Lesson 02: The Continuous Reinventing of the Machinery of Government

The Administrative State

The Constitution was developed at a time when developing a system of administration and providing goods and services to the public through public action was less of an issue than it became in later periods. Thus, the Constitution is largely silent on issues of administrative organization and process, other than specifying that Congress has the power to create (and by implication, remove) administrative bodies by regular legislation (no constitutional amendments required) subject to approval or veto by the president in that person's role as chief executive. 


Franklin Roosevelt

The result was a small and limited federal executive branch until the rise of PA in the period between the 1880s and the presidency of Franklin D. Roosevelt (1933–1945). It wasn't until the Roosevelt presidency that the United States created what scholars such as Richard Stillman call the "administrative state." This term implies a political/administrative system characterized by large public bureaucracies providing a range of public programs, some regulating private behavior and others providing direct services, such as unemployment insurance, road construction and maintenance, and so on. The administrative state in the United States was slow in coming compared to most other modern nations. As Stillman points out, most European nations went in the opposite direction in reconciling democracy and administration:  Their administrative states were established as monarchical systems that were later democratized, whereas the United States started as a virtually "stateless" system with minimal administrative capacity that gradually reconciled democracy with a large state apparatus. 

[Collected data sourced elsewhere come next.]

/-! ### Plans and tensor identifiers -/

/-- R292 to R294: `tid.q` reads a dword of an entry, `tid.set` replaces one, `tid.ld` reads and `tid.st` stores the 64 bytes; an entry
with V = 0 becomes zero, and one that fails a check raises TID with the number of the first that fails and leaves the table as it was.
(The model's choices it rests on: assumption 8.) -/
def Obligations.TensorIdentifiers : Prop :=
  (∀ (d a b : Fld) (s : State), VecReady s.vlc → s.vlc.vstart = 0 →
    let n := (s.vlc.rx b).toNat
    let w : Word := if n < 8 then (s.gang.tid a.toNat).extractLsb' (64 * n) 64 else 0
    ∃ t f, exec (.tidQ d a b) s = .next t ∧ VecDone { s with vlc := s.vlc.wx d w } t f s.vlc.fflags ∧ SameFile f s.vlc.vf) ∧
  (∀ (d a b : Fld) (s : State) (g : Gang), VecReady s.vlc → s.vlc.vstart = 0 → s.findGang s.vlc.gang = some g →
    Tab.wf 0 g.tids = true → (s.vlc.rx b).toNat < 8 →
    let n := setField (g.tid d.toNat).toNat (64 * (s.vlc.rx b).toNat) 64 (s.vlc.rx a).toNat
    EntryOk n →
    ∃ t h f, exec (.tidSet d a b) s = .next t ∧ VecDone { s with gangs := t.gangs } t f s.vlc.fflags ∧ SameFile f s.vlc.vf ∧
      t.findGang s.vlc.gang = some h ∧ h = { g with tids := h.tids } ∧
      ∀ k, h.tid k = if k = d.toNat then entryOf n else g.tid k) ∧
  (∀ (d a b : Fld) (s : State), VecReady s.vlc → s.vlc.vstart = 0 → (∀ x ∈ (s.core s.vlc.core).feq, x.2 ≠ s.vlc.slot) →
    (7 < (s.vlc.rx b).toNat → RaisesTid (.tidSet d a b) d 0 s) ∧
    ((s.vlc.rx b).toNat < 8 → ∀ k,
      FirstFailing (setField (s.gang.tid d.toNat).toNat (64 * (s.vlc.rx b).toNat) 64 (s.vlc.rx a).toNat) k → RaisesTid (.tidSet d a b) d k s)) ∧
  (∀ (d a : Fld) (s : State) (p : Dest) (k : Nat), VecReady s.vlc → s.vlc.vstart = 0 → (∀ x ∈ (s.core s.vlc.core).feq, x.2 ≠ s.vlc.slot) →
    (s.vlc.rx a).toNat % 64 = 0 → p.pa % 64 = 0 → RunsOn s .load .read (s.vlc.rx a) 8 8 p →
    TablesOk s → CachesOk s → NoSnoops s s.vlc.core → s.poison = [] → FirstFailing (seen s s.vlc.core p 64) k → RaisesTid (.tidLd d a) d k s) ∧
  (∀ (d a : Fld) (s : State) (g : Gang) (p : Dest), VecReady s.vlc → s.vlc.vstart = 0 → s.findGang s.vlc.gang = some g →
    Tab.wf 0 g.tids = true → (s.vlc.rx a).toNat % 64 = 0 → p.pa % 64 = 0 → RunsOn s .load .read (s.vlc.rx a) 8 8 p →
    TablesOk s → CachesOk s → NoSnoops s s.vlc.core → s.poison = [] → EntryOk (seen s s.vlc.core p 64) →
    ∃ t h f, exec (.tidLd d a) s = .next t ∧ MemDone s.vlc t.vlc f ∧ SameFile f s.vlc.vf ∧
      t.findGang s.vlc.gang = some h ∧ h = { g with tids := h.tids } ∧ SeenOutside s t s.vlc.core 0 0 ∧
      ∀ k, h.tid k = if k = d.toNat then entryOf (seen s s.vlc.core p 64) else g.tid k) ∧
  (∀ (d a : Fld) (s : State) (p : Dest), VecReady s.vlc → s.vlc.vstart = 0 → TablesOk s → CachesOk s → NoSnoops s s.vlc.core →
    s.ckpt = none → p.isLo = false → (s.vlc.rx a).toNat % 64 = 0 → p.pa % 64 = 0 → RunsOn s .store .write (s.vlc.rx a) 8 8 p →
    KindHeld s s.vlc.core p →
    ∃ t f, exec (.tidSt d a) s = .next t ∧ MemDone s.vlc t.vlc f ∧ SameFile f s.vlc.vf ∧
      (∀ k, k < 64 → seenByte t s.vlc.core p k = (s.gang.tid d.toNat).extractLsb' (8 * k) 8 ∧
        homeByte t s.vlc.core p k = (s.gang.tid d.toNat).extractLsb' (8 * k) 8) ∧ SeenOutside s t s.vlc.core p.pa 64)
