-- ==== Sys2Proof/Laws/State.lean ====
section
/-! SUPPORT. What each named update of a state, a VLC and a gang leaves in every field: one lemma per field per update, so
that no proof unfolds a record update. -/

namespace Sys2Proof.Machine

/-! ### State.modVlc -/

@[simp] theorem State.modVlc_vlc (s : State) (f : Vlc → Vlc) : (s.modVlc f).vlc = f s.vlc := rfl
@[simp] theorem State.modVlc_others (s : State) (f : Vlc → Vlc) : (s.modVlc f).others = s.others := rfl
@[simp] theorem State.modVlc_gangs (s : State) (f : Vlc → Vlc) : (s.modVlc f).gangs = s.gangs := rfl
@[simp] theorem State.modVlc_cores (s : State) (f : Vlc → Vlc) : (s.modVlc f).cores = s.cores := rfl
@[simp] theorem State.modVlc_mem (s : State) (f : Vlc → Vlc) : (s.modVlc f).mem = s.mem := rfl
@[simp] theorem State.modVlc_poison (s : State) (f : Vlc → Vlc) : (s.modVlc f).poison = s.poison := rfl
@[simp] theorem State.modVlc_lo (s : State) (f : Vlc → Vlc) : (s.modVlc f).lo = s.lo := rfl
@[simp] theorem State.modVlc_loTransit (s : State) (f : Vlc → Vlc) : (s.modVlc f).loTransit = s.loTransit := rfl
@[simp] theorem State.modVlc_writeBacks (s : State) (f : Vlc → Vlc) : (s.modVlc f).writeBacks = s.writeBacks := rfl
@[simp] theorem State.modVlc_snoops (s : State) (f : Vlc → Vlc) : (s.modVlc f).snoops = s.snoops := rfl
@[simp] theorem State.modVlc_arrivals (s : State) (f : Vlc → Vlc) : (s.modVlc f).arrivals = s.arrivals := rfl
@[simp] theorem State.modVlc_seqCounter (s : State) (f : Vlc → Vlc) : (s.modVlc f).seqCounter = s.seqCounter := rfl
@[simp] theorem State.modVlc_watches (s : State) (f : Vlc → Vlc) : (s.modVlc f).watches = s.watches := rfl
@[simp] theorem State.modVlc_l2 (s : State) (f : Vlc → Vlc) : (s.modVlc f).l2 = s.l2 := rfl
@[simp] theorem State.modVlc_modes (s : State) (f : Vlc → Vlc) : (s.modVlc f).modes = s.modes := rfl
@[simp] theorem State.modVlc_tlb (s : State) (f : Vlc → Vlc) : (s.modVlc f).tlb = s.tlb := rfl
@[simp] theorem State.modVlc_walkCache (s : State) (f : Vlc → Vlc) : (s.modVlc f).walkCache = s.walkCache := rfl
@[simp] theorem State.modVlc_queues (s : State) (f : Vlc → Vlc) : (s.modVlc f).queues = s.queues := rfl
@[simp] theorem State.modVlc_nodes (s : State) (f : Vlc → Vlc) : (s.modVlc f).nodes = s.nodes := rfl
@[simp] theorem State.modVlc_graphs (s : State) (f : Vlc → Vlc) : (s.modVlc f).graphs = s.graphs := rfl
@[simp] theorem State.modVlc_landau (s : State) (f : Vlc → Vlc) : (s.modVlc f).landau = s.landau := rfl
@[simp] theorem State.modVlc_perf (s : State) (f : Vlc → Vlc) : (s.modVlc f).perf = s.perf := rfl
@[simp] theorem State.modVlc_engines (s : State) (f : Vlc → Vlc) : (s.modVlc f).engines = s.engines := rfl
@[simp] theorem State.modVlc_rx (s : State) (f : Vlc → Vlc) : (s.modVlc f).rx = s.rx := rfl
@[simp] theorem State.modVlc_gateQ (s : State) (f : Vlc → Vlc) : (s.modVlc f).gateQ = s.gateQ := rfl
@[simp] theorem State.modVlc_steps (s : State) (f : Vlc → Vlc) : (s.modVlc f).steps = s.steps := rfl
@[simp] theorem State.modVlc_reserves (s : State) (f : Vlc → Vlc) : (s.modVlc f).reserves = s.reserves := rfl
@[simp] theorem State.modVlc_closing (s : State) (f : Vlc → Vlc) : (s.modVlc f).closing = s.closing := rfl
@[simp] theorem State.modVlc_closeTransit (s : State) (f : Vlc → Vlc) : (s.modVlc f).closeTransit = s.closeTransit := rfl
@[simp] theorem State.modVlc_reqTransit (s : State) (f : Vlc → Vlc) : (s.modVlc f).reqTransit = s.reqTransit := rfl
@[simp] theorem State.modVlc_hansomFailed (s : State) (f : Vlc → Vlc) : (s.modVlc f).hansomFailed = s.hansomFailed := rfl
@[simp] theorem State.modVlc_ports (s : State) (f : Vlc → Vlc) : (s.modVlc f).ports = s.ports := rfl
@[simp] theorem State.modVlc_dies (s : State) (f : Vlc → Vlc) : (s.modVlc f).dies = s.dies := rfl
@[simp] theorem State.modVlc_funcmode (s : State) (f : Vlc → Vlc) : (s.modVlc f).funcmode = s.funcmode := rfl
@[simp] theorem State.modVlc_bootCount (s : State) (f : Vlc → Vlc) : (s.modVlc f).bootCount = s.bootCount := rfl
@[simp] theorem State.modVlc_quoteCount (s : State) (f : Vlc → Vlc) : (s.modVlc f).quoteCount = s.quoteCount := rfl
@[simp] theorem State.modVlc_cert (s : State) (f : Vlc → Vlc) : (s.modVlc f).cert = s.cert := rfl
@[simp] theorem State.modVlc_keys (s : State) (f : Vlc → Vlc) : (s.modVlc f).keys = s.keys := rfl
@[simp] theorem State.modVlc_fenced (s : State) (f : Vlc → Vlc) : (s.modVlc f).fenced = s.fenced := rfl
@[simp] theorem State.modVlc_demand (s : State) (f : Vlc → Vlc) : (s.modVlc f).demand = s.demand := rfl
@[simp] theorem State.modVlc_pendRecs (s : State) (f : Vlc → Vlc) : (s.modVlc f).pendRecs = s.pendRecs := rfl
@[simp] theorem State.modVlc_openRecs (s : State) (f : Vlc → Vlc) : (s.modVlc f).openRecs = s.openRecs := rfl
@[simp] theorem State.modVlc_ckpt (s : State) (f : Vlc → Vlc) : (s.modVlc f).ckpt = s.ckpt := rfl
@[simp] theorem State.modVlc_ckptTable (s : State) (f : Vlc → Vlc) : (s.modVlc f).ckptTable = s.ckptTable := rfl
@[simp] theorem State.modVlc_msix (s : State) (f : Vlc → Vlc) : (s.modVlc f).msix = s.msix := rfl
@[simp] theorem State.modVlc_hostData (s : State) (f : Vlc → Vlc) : (s.modVlc f).hostData = s.hostData := rfl
@[simp] theorem State.modVlc_inputs (s : State) (f : Vlc → Vlc) : (s.modVlc f).inputs = s.inputs := rfl
@[simp] theorem State.modVlc_fresh (s : State) (f : Vlc → Vlc) : (s.modVlc f).fresh = s.fresh := rfl
@[simp] theorem State.modVlc_tick (s : State) (f : Vlc → Vlc) : (s.modVlc f).tick = s.tick := rfl

/-! ### State.mapVlcs -/

@[simp] theorem State.mapVlcs_vlc (s : State) (f : Vlc → Vlc) : (s.mapVlcs f).vlc = f s.vlc := rfl
@[simp] theorem State.mapVlcs_others (s : State) (f : Vlc → Vlc) : (s.mapVlcs f).others = s.others.map f := rfl
@[simp] theorem State.mapVlcs_gangs (s : State) (f : Vlc → Vlc) : (s.mapVlcs f).gangs = s.gangs := rfl
@[simp] theorem State.mapVlcs_cores (s : State) (f : Vlc → Vlc) : (s.mapVlcs f).cores = s.cores := rfl
@[simp] theorem State.mapVlcs_mem (s : State) (f : Vlc → Vlc) : (s.mapVlcs f).mem = s.mem := rfl
@[simp] theorem State.mapVlcs_poison (s : State) (f : Vlc → Vlc) : (s.mapVlcs f).poison = s.poison := rfl
@[simp] theorem State.mapVlcs_lo (s : State) (f : Vlc → Vlc) : (s.mapVlcs f).lo = s.lo := rfl
@[simp] theorem State.mapVlcs_loTransit (s : State) (f : Vlc → Vlc) : (s.mapVlcs f).loTransit = s.loTransit := rfl
@[simp] theorem State.mapVlcs_writeBacks (s : State) (f : Vlc → Vlc) : (s.mapVlcs f).writeBacks = s.writeBacks := rfl
@[simp] theorem State.mapVlcs_snoops (s : State) (f : Vlc → Vlc) : (s.mapVlcs f).snoops = s.snoops := rfl
@[simp] theorem State.mapVlcs_arrivals (s : State) (f : Vlc → Vlc) : (s.mapVlcs f).arrivals = s.arrivals := rfl
@[simp] theorem State.mapVlcs_seqCounter (s : State) (f : Vlc → Vlc) : (s.mapVlcs f).seqCounter = s.seqCounter := rfl
@[simp] theorem State.mapVlcs_watches (s : State) (f : Vlc → Vlc) : (s.mapVlcs f).watches = s.watches := rfl
@[simp] theorem State.mapVlcs_l2 (s : State) (f : Vlc → Vlc) : (s.mapVlcs f).l2 = s.l2 := rfl
@[simp] theorem State.mapVlcs_modes (s : State) (f : Vlc → Vlc) : (s.mapVlcs f).modes = s.modes := rfl
@[simp] theorem State.mapVlcs_tlb (s : State) (f : Vlc → Vlc) : (s.mapVlcs f).tlb = s.tlb := rfl
@[simp] theorem State.mapVlcs_walkCache (s : State) (f : Vlc → Vlc) : (s.mapVlcs f).walkCache = s.walkCache := rfl
@[simp] theorem State.mapVlcs_queues (s : State) (f : Vlc → Vlc) : (s.mapVlcs f).queues = s.queues := rfl
@[simp] theorem State.mapVlcs_nodes (s : State) (f : Vlc → Vlc) : (s.mapVlcs f).nodes = s.nodes := rfl
@[simp] theorem State.mapVlcs_graphs (s : State) (f : Vlc → Vlc) : (s.mapVlcs f).graphs = s.graphs := rfl
@[simp] theorem State.mapVlcs_landau (s : State) (f : Vlc → Vlc) : (s.mapVlcs f).landau = s.landau := rfl
@[simp] theorem State.mapVlcs_perf (s : State) (f : Vlc → Vlc) : (s.mapVlcs f).perf = s.perf := rfl
@[simp] theorem State.mapVlcs_engines (s : State) (f : Vlc → Vlc) : (s.mapVlcs f).engines = s.engines := rfl
@[simp] theorem State.mapVlcs_rx (s : State) (f : Vlc → Vlc) : (s.mapVlcs f).rx = s.rx := rfl
@[simp] theorem State.mapVlcs_gateQ (s : State) (f : Vlc → Vlc) : (s.mapVlcs f).gateQ = s.gateQ := rfl
@[simp] theorem State.mapVlcs_steps (s : State) (f : Vlc → Vlc) : (s.mapVlcs f).steps = s.steps := rfl
@[simp] theorem State.mapVlcs_reserves (s : State) (f : Vlc → Vlc) : (s.mapVlcs f).reserves = s.reserves := rfl
@[simp] theorem State.mapVlcs_closing (s : State) (f : Vlc → Vlc) : (s.mapVlcs f).closing = s.closing := rfl
@[simp] theorem State.mapVlcs_closeTransit (s : State) (f : Vlc → Vlc) : (s.mapVlcs f).closeTransit = s.closeTransit := rfl
@[simp] theorem State.mapVlcs_reqTransit (s : State) (f : Vlc → Vlc) : (s.mapVlcs f).reqTransit = s.reqTransit := rfl
@[simp] theorem State.mapVlcs_hansomFailed (s : State) (f : Vlc → Vlc) : (s.mapVlcs f).hansomFailed = s.hansomFailed := rfl
@[simp] theorem State.mapVlcs_ports (s : State) (f : Vlc → Vlc) : (s.mapVlcs f).ports = s.ports := rfl
@[simp] theorem State.mapVlcs_dies (s : State) (f : Vlc → Vlc) : (s.mapVlcs f).dies = s.dies := rfl
@[simp] theorem State.mapVlcs_funcmode (s : State) (f : Vlc → Vlc) : (s.mapVlcs f).funcmode = s.funcmode := rfl
@[simp] theorem State.mapVlcs_bootCount (s : State) (f : Vlc → Vlc) : (s.mapVlcs f).bootCount = s.bootCount := rfl
@[simp] theorem State.mapVlcs_quoteCount (s : State) (f : Vlc → Vlc) : (s.mapVlcs f).quoteCount = s.quoteCount := rfl
@[simp] theorem State.mapVlcs_cert (s : State) (f : Vlc → Vlc) : (s.mapVlcs f).cert = s.cert := rfl
@[simp] theorem State.mapVlcs_keys (s : State) (f : Vlc → Vlc) : (s.mapVlcs f).keys = s.keys := rfl
@[simp] theorem State.mapVlcs_fenced (s : State) (f : Vlc → Vlc) : (s.mapVlcs f).fenced = s.fenced := rfl
@[simp] theorem State.mapVlcs_demand (s : State) (f : Vlc → Vlc) : (s.mapVlcs f).demand = s.demand := rfl
@[simp] theorem State.mapVlcs_pendRecs (s : State) (f : Vlc → Vlc) : (s.mapVlcs f).pendRecs = s.pendRecs := rfl
@[simp] theorem State.mapVlcs_openRecs (s : State) (f : Vlc → Vlc) : (s.mapVlcs f).openRecs = s.openRecs := rfl
@[simp] theorem State.mapVlcs_ckpt (s : State) (f : Vlc → Vlc) : (s.mapVlcs f).ckpt = s.ckpt := rfl
@[simp] theorem State.mapVlcs_ckptTable (s : State) (f : Vlc → Vlc) : (s.mapVlcs f).ckptTable = s.ckptTable := rfl
@[simp] theorem State.mapVlcs_msix (s : State) (f : Vlc → Vlc) : (s.mapVlcs f).msix = s.msix := rfl
@[simp] theorem State.mapVlcs_hostData (s : State) (f : Vlc → Vlc) : (s.mapVlcs f).hostData = s.hostData := rfl
@[simp] theorem State.mapVlcs_inputs (s : State) (f : Vlc → Vlc) : (s.mapVlcs f).inputs = s.inputs := rfl
@[simp] theorem State.mapVlcs_fresh (s : State) (f : Vlc → Vlc) : (s.mapVlcs f).fresh = s.fresh := rfl
@[simp] theorem State.mapVlcs_tick (s : State) (f : Vlc → Vlc) : (s.mapVlcs f).tick = s.tick := rfl
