-- ==== Sys2Proof/Tests/Slice0.lean ====
section
/-! SUPPORT. Tests: ill-formed terms that the checks refuse, words that decode to what the encoding tables say, small results from
the rules, and for every statement of the certificates concrete states and operands that meet its hypotheses. -/

namespace Sys2Proof.Tests

open Sys2Proof.Machine

set_option maxRecDepth 100000
set_option exponentiation.threshold 2000
set_option Elab.async false

/-! ### A small device -/

def leaf (page kind : Nat) : Leaf := ⟨page, 0, kind, true, true, true⟩

def entry (va pa kind : Nat) : TlbEntry := ⟨0, 0, 0, 0, va / 65536, 0, pa, leaf pa kind, leaf pa 1⟩

/-- A gang of two VLCs on core 0, with 64 KiB of LS and the matrix unit. -/
def gang : Gang :=
  { Gang.blank with id := 7, node := 40, queue := 3, cores := [0], lsBase := [0], members := 2, shape := 1 + 2 * 16 + 4 * 256 + 2 ^ 17, st := .resident }

/-- x5 = 0 and x6 = 65536 address an RC page and an LO page, x7 = 2, x8 the LS window. -/
def vlc : Vlc :=
  ((({ Vlc.reset with gang := 7, status := .running, vl := 1 } : Vlc).setX 6 0x10000).setX 7 2).setX 8 0x00FFFF8000000000

def world : State := { State.reset with gangs := [gang], tlb := [entry 0 0x30000 1, entry 0x10000 0x70000 3], vlc := vlc, fresh := 100 }

/-- The device with another VLC at the front. -/
def withVlc (f : Vlc → Vlc) : State := { world with vlc := f vlc }

/-- The device in handler state, and with a busy vector queue. -/
def inHandler : State := withVlc fun v => { v with inHandler := true, handlerEn := false, faultRegs := ⟨0x60, 0, 400, 0⟩, dcode := 0x60, rpc := 404 }

def queued (i : Instr) : VEntry :=
  ⟨i, encode i, 8, 0, 0, 0, 0, 0, 0, 1, Vtype.reset, 0, 0, 4, 0, 0, 0, 0, 0, false, none, none, false, 0⟩

def busy : State := withVlc fun v => { v with vq := [queued (.vadd 0 true 1 2 0)] }

/-! ### Well-formed terms -/

/-- HANDLER is written by `handlerReturn` and has no `ctl` write of its own; a loop has a body; class 0 and 1 are not targets; `vid`
without K has B = 0: the terms that the checks refuse. -/
theorem wf_refuses :
    (Instr.ctlWr 1 2 0x058).wf = false ∧ (Instr.ctlSet 1 2 0x058).wf = false ∧ (Instr.ctlClr 1 2 0x058).wf = false ∧
    (Instr.vloop false 0 5).wf = false ∧ (Instr.vloopw true 0 5).wf = false ∧ (Instr.vcvt 0 (.fp .i false) 4 0).wf = false ∧
    (Instr.vcvt 0 (.fp .n true) 4 0).wf = false ∧ (Instr.vid 0 false 1 2).wf = false := by decide

/-! ### Words, field by field or as the rules of spec/ print them (R49 to R58) -/

theorem decode_scalar :
    decode (0b000001#6 ++ 0b01011#5 ++ 0b0010110#7 ++ 0b0010101#7 ++ 0b0010100#7) = .ok (.mulh 20 21 22) ∧
    decode (0b000001#6 ++ 0b10101#5 ++ 0b0000000#7 ++ 0b0000110#7 ++ 0b0000101#7) = .ok (.clz 5 6) ∧
    decode (0b001100#6 ++ 0b00000#5 ++ 0b0000110#7 ++ 0b0000101#7 ++ 0b0000010#7) = .ok (.beq 5 6 2) ∧
    decode (0x37E0057D : BitVec 32) = .ok (.bne 10 0 0xFFD) := by decide

theorem decode_control :
    decode (0x5C06400A : BitVec 32) = .ok (.ctlRd 10 0x019) ∧ decode (0x5E160280 : BitVec 32) = .ok (.handlerReturn .set 0 5) ∧
    decode (0x60000500 : BitVec 32) = .ok (.trap 10) ∧ decode (0x60608100 : BitVec 32) = .ok (.wbase 2 2) ∧
    decode (0x6120000A : BitVec 32) = .ok (.ctxid 10) := by decide

theorem decode_configuration :
    decode (0b011001#6 ++ 0x9C0#12 ++ 0b0001011#7 ++ 0b0001010#7) = .ok (.vcfgi 10 11 0x9C0) ∧
    decode (0x6803058A : BitVec 32) = .ok (.vcfg 10 11 12) ∧ decode (0x6E00008A : BitVec 32) = .ok (.vloop true 1 10) ∧
    decode (0x6820050B : BitVec 32) = .ok (.mmode 11 10) := by decide

theorem decode_vector :
    decode (0b011111#6 ++ 0b11#2 ++ 0b1#1 ++ 0b10#2 ++ 0b0000110#7 ++ 0b0000010#7 ++ 0b0000100#7) = .ok (.vmacc 3 true 4 2 6) ∧
    decode (0x84E54084 : BitVec 32) = .ok (.vcmple 0 true 4 1 21) ∧ decode (0x94830409 : BitVec 32) = .ok (.vxchg 0 9 8 12) ∧
    decode (0x98188008 : BitVec 32) = .ok (.vcvt 0 (.int false .e8 true) 8 0) ∧
    decode (0x98E48008 : BitVec 32) = .ok (.vid 0 true 8 18) := by decide

/-- K = 0 and B = 1 select the form of `vmv` with a scalar destination (R131). -/
theorem decode_moves :
    decode (0b100010#6 ++ 0b00#2 ++ 0b0#1 ++ 0b01#2 ++ 0b0000001#7 ++ 0b0001000#7 ++ 0b0000101#7) = .ok (.vmvXv 5 8) ∧
    decode (0x9002440A : BitVec 32) = .ok (.vredsum 0 false 10 8 9) ∧ decode (0xA40140C3 : BitVec 32) = .ok (.vcompress 67 1 5) := by decide

theorem decode_memory :
    decode (0x4A7FC505 : BitVec 32) = .ok (.ldI32 5 10 0x1FF) ∧ decode (0x4EE1457E : BitVec 32) = .ok (.st32 5 10 0x3FE) ∧
    decode (0x5003058A : BitVec 32) = .ok (.amoAdd false 10 11 12) ∧ decode (0x5323058A : BitVec 32) = .ok (.amoCas true 10 11 12) ∧
    decode (0x5670458C : BitVec 32) = .ok (.stRel .gang .w64 12 11 1) := by decide

theorem decode_vector_memory :
    decode (0xA922C508 : BitVec 32) = .ok (.vldS 1 8 10 11) ∧ decode (0xA8880508 : BitVec 32) = .ok (.vldSeg 0 2 8 10) ∧
    decode (0xAC430508 : BitVec 32) = .ok (.vstNtf 0 8 10 12) ∧ decode (0xB0200508 : BitVec 32) = .ok (.vstSc 0 8 10) := by decide

theorem decode_tables_and_matrix :
    decode (0xC042C505 : BitVec 32) = .ok (.tidSet 5 10 11) ∧ decode (0xB422C503 : BitVec 32) = .ok (.planMkm 0 3 10 11) ∧
    decode (0xB8630209 : BitVec 32) = .ok (.pscMax 0 9 4 12) ∧ decode (0xC902C500 : BitVec 32) = .ok (.mma 1 0 10 11) ∧
    decode (0xCC614200 : BitVec 32) = .ok (.mwr 0 0 4 5) := by decide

When we speak of the administrative state, we mean the following:

  • A great deal of society's problems are assigned to public bureaucracies, and many of society's resources flow through public bureaucracies.
  • Much of the political dynamics in the system revolve around the control and direction of public policies administered by public bureaucracies.
  • An elaborate system of rules, laws, and delegated powers is needed to coordinate the various elements of the state and ensure it's controlled by political elites in the three constitutional branches of government.